▶ WHAT NEEDS TO BE DONE:
Give back the lines of the records exactly, starting at the first and ending at the one with "self-refresh, and a".

(Collected data entries)

/-- R266, R268, R269, R272, R273, R274, R372 (Table 14.9): scrubbing decodes the next line of a stack that is not in
self-refresh, and a clean line changes nothing but the check cache; a map-out that is due starts when no region stands in its
block, spilled lines having moved, and ends, the faults its row reports (log 10) noted first, with the new map, the lines that
move decoded, those of a silent pseudo-channel lost, and event 0x07; zeroing makes the 2,048 bytes of the lowest line not yet zeroed read 0 and changes no other byte of HBM. -/
def Obligations.HbmMaintenanceCompletes : Prop :=
  (∀ s i w u line, i < 30 → faultsExist w → !s.pairFailed i → u = s.setStack i (noteFaults w) → line = (u.stack i).scrub →
    (2 ≤ (s.group (groupOfDie i)).state.depth → exec (.patrolScrubLine i w) s = .next u) ∧
    ((s.group (groupOfDie i)).state.depth < 2 → exec (.patrolScrubLine i w) s =
      .next (decodeLine i line (u.setStack i fun h => { h with scrub := (line + 1) % stackLines })))) ∧
  (∀ (s : State) i line, s.decoded i line = .clean → (s.stack i).failing = [] →
    decodeLine i line s = s.setStack i (touchChecks line 1 false)) ∧
  (∀ s i, i < 30 → s.mapoutDue i → s.blockReserved i = 0 →
    exec (.mapoutStart i) s = .next ((forEach ((s.stack i).spillLines.filter fun l => s.allocEnd i ≤ 2048 * l ∧ 2048 * l < s.allocTop i)
      (moveSpilled i) s).setStack i fun h => { h with mapout := .copying h.declared s.clock })) ∧
  (∀ r i w s set since top moves u v, i < 30 → faultsExist w → s = r.setStack i (noteFaults w) → (s.stack i).mapout = .copying set since →
    top = s.allocTop i / 2048 → moves = (fun l : Nat => homeLine top set l != homeLine top (s.stack i).mapped l) →
    u = forEach ((((s.stack i).errors.map (·.1.1)).eraseDups).filter fun l =>
      moves l && !(s.stack i).deaf.contains (homeLine top (s.stack i).mapped l % 64)) (decodeLine i) s →
    v = (loseMutedRest i set (forEach (u.regions.map (·.1)) (loseMuted i set) u)).setStack i (fun h =>
      { h with mapout := .idle, mapped := set, errors := h.errors.filter fun e => !moves e.1.1, badSectors := h.badSectors.filter fun k => !moves (k / 64) }) →
    exec (.mapoutDone i w) r = .next (if v.pairFailed i then v
      else journalEvent 0x07 0xFFFF [(64, 1, 0x60 + i), (72, 8, v.allocEnd i)] v)) ∧
  (∀ s i first n rest, i < 30 → s.hbmStacks.length = 30 → (s.stack i).unzeroed = (first, n) :: rest → !s.pairFailed i →
    ∃ t, exec (.zeroingLine i) s = .next t ∧
      (∀ x, Memory.read (t.stack i).mem x = if 2048 * first ≤ x ∧ x < 2048 * first + 2048 then 0 else Memory.read (s.stack i).mem x) ∧
      (t.stack i).unzeroed = runsTake (first, 1) (s.stack i).unzeroed ∧ (∀ j, j ≠ i → t.stack j = s.stack j) ∧
      t.traverses = s.traverses ∧ t.regions = s.regions ∧ t.mailbox = s.mailbox ∧ t.book = s.book ∧ t.trust = s.trust)

/-- R162, R268, R275, R276, R277, R278, R381 (Tables 12.5, 12.6): a good SCATTER frame that passes the checks is added entry by
entry, in order, to the elements of its stripe, each element read whole and written whole, and no other byte of any stack
changes; one that fails them is discarded and counted, one that meets an uncorrectable sector has no add applied, a tainted one
is discarded, and one whose stripe is being saved or loaded waits. R131, R133: where no line is in error, a store to a stripe
writes its bytes at their place in each copy the stripe has, and changes no other byte of any stack. -/
def Obligations.ScatterAddsComplete : Prop :=
  (∀ s die rx u, die < 30 → s.running (groupOfDie die) → headOf die (fun f => f.type == 11) s = some rx → !s.addWaits rx.frame →
      u = s.received die rx →
      (rx.frame.taint ∨ !Frame.crcOk rx.frame → exec (.scatterAdd die) s = .next u) ∧
      (!rx.frame.taint → Frame.crcOk rx.frame → scatterCheck u rx.frame = none → exec (.scatterAdd die) s = .next (u.bump 0x59 die)) ∧
      (∀ slot r es, !rx.frame.taint → Frame.crcOk rx.frame → scatterCheck u rx.frame = some (slot, r, es) →
        (∃ e ∈ es, u.sectorLost r rx.frame.stripe e.1 (r.bits 3 / 8)) →
        exec (.scatterAdd die) s = .next (loseSectors die slot rx.frame.stripe r es u)) ∧
      (∀ slot r es v, !rx.frame.taint → Frame.crcOk rx.frame → scatterCheck u rx.frame = some (slot, r, es) →
        (∀ e ∈ es, !u.sectorLost r rx.frame.stripe e.1 (r.bits 3 / 8)) → v = forEach es (addOne rx.frame.stripe rx.frame.vfmt r) u →
        exec (.scatterAdd die) s = .next (if r.accType = 1 then v.setRegion slot fun r => { r with addedSinceSave := true } else v))) ∧
  (∀ s die rx, die < 30 → headOf die (fun f => f.type == 11) s = some rx → s.addWaits rx.frame → exec (.scatterAdd die) s = .next s) ∧
  (∀ (s : State) stripe vfmt (r : Region) e i x size p, s.locate r 3 stripe 0 = some p → size = r.bits 3 / 8 → p.1 < s.hbmStacks.length →
    (p.1 ≠ i ∨ x < p.2 + e.1 * size ∨ p.2 + e.1 * size + size ≤ x →
      Memory.read ((addOne stripe vfmt r e s).stack i).mem x = Memory.read (s.stack i).mem x) ∧
    leNat (Memory.readBytes ((addOne stripe vfmt r e s).stack p.1).mem (p.2 + e.1 * size) size) =
      scatterAdd r vfmt e.2 (leNat (Memory.readBytes (s.stack p.1).mem (p.2 + e.1 * size) size)) % 2 ^ (8 * size)) ∧
  (∀ (s : State) slot r a st lo bs i x, (∀ j, (s.stack j).errors = [] ∧ (s.stack j).deaf = []) →
      (∀ c ∈ s.copiesOf r a st, ∀ p, s.locate r a st c = some p → p.1 ≠ i ∨ x < p.2 + lo ∨ p.2 + lo + bs.length ≤ x) →
      Memory.read ((writeStripe slot r a st lo bs s).stack i).mem x = Memory.read (s.stack i).mem x)

/-- R294, R295, R296, R323, R384 (Tables 13.3, 13.4, 18.4): a pool audit that ends writes its 3,600 bytes and makes its command
ready with the number of audits; the ledger audit that began first ends likewise, with the faults its row reports (log 10) noted
first; where the bus failed nothing is written. -/
def Obligations.AuditsComplete : Prop :=
  (∀ s w u, s.xbar.walk = some w → u = poolAudit w s → exec .poolAuditDone s =
    .next (auditReady w.seq w.busOk (if w.busOk then writeHost w.pair w.addr w.ring u.2 u.1 else u.1).xbar.audits.toNat
      (if w.busOk then writeHost w.pair w.addr w.ring u.2 u.1 else u.1))) ∧
  (∀ s w, (poolAudit w s).2.length = 3600) ∧
  (∀ a fs s w rest, fs.all (fun e => e.1 < 30 && faultsExist e.2) → s = forEach fs (fun e s => s.setStack e.1 (noteFaults e.2)) a →
    s.ledgerWalks = w :: rest → s.pairsRun (((s.regionAt w.handle).map fun r => s.regionPairs r.2).getD []) →
    exec (.ledgerAuditDone fs) a = .next (ledgerAudit w (workPairs (((s.regionAt w.handle).map fun r => s.regionPairs r.2).getD [])
      { s with ledgerWalks := rest }))) ∧
  (∀ s w, s.regionAt w.handle = none → ledgerAudit w s = auditReady w.seq w.busOk 0 s)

▶ ANSWER BOX:
/-- R266, R268, R269, R272, R273, R274, R372 (Table 14.9): scrubbing decodes the next line of a stack that is not in
self-refresh, and a clean line changes nothing but the check cache; a map-out that is due starts when no region stands in its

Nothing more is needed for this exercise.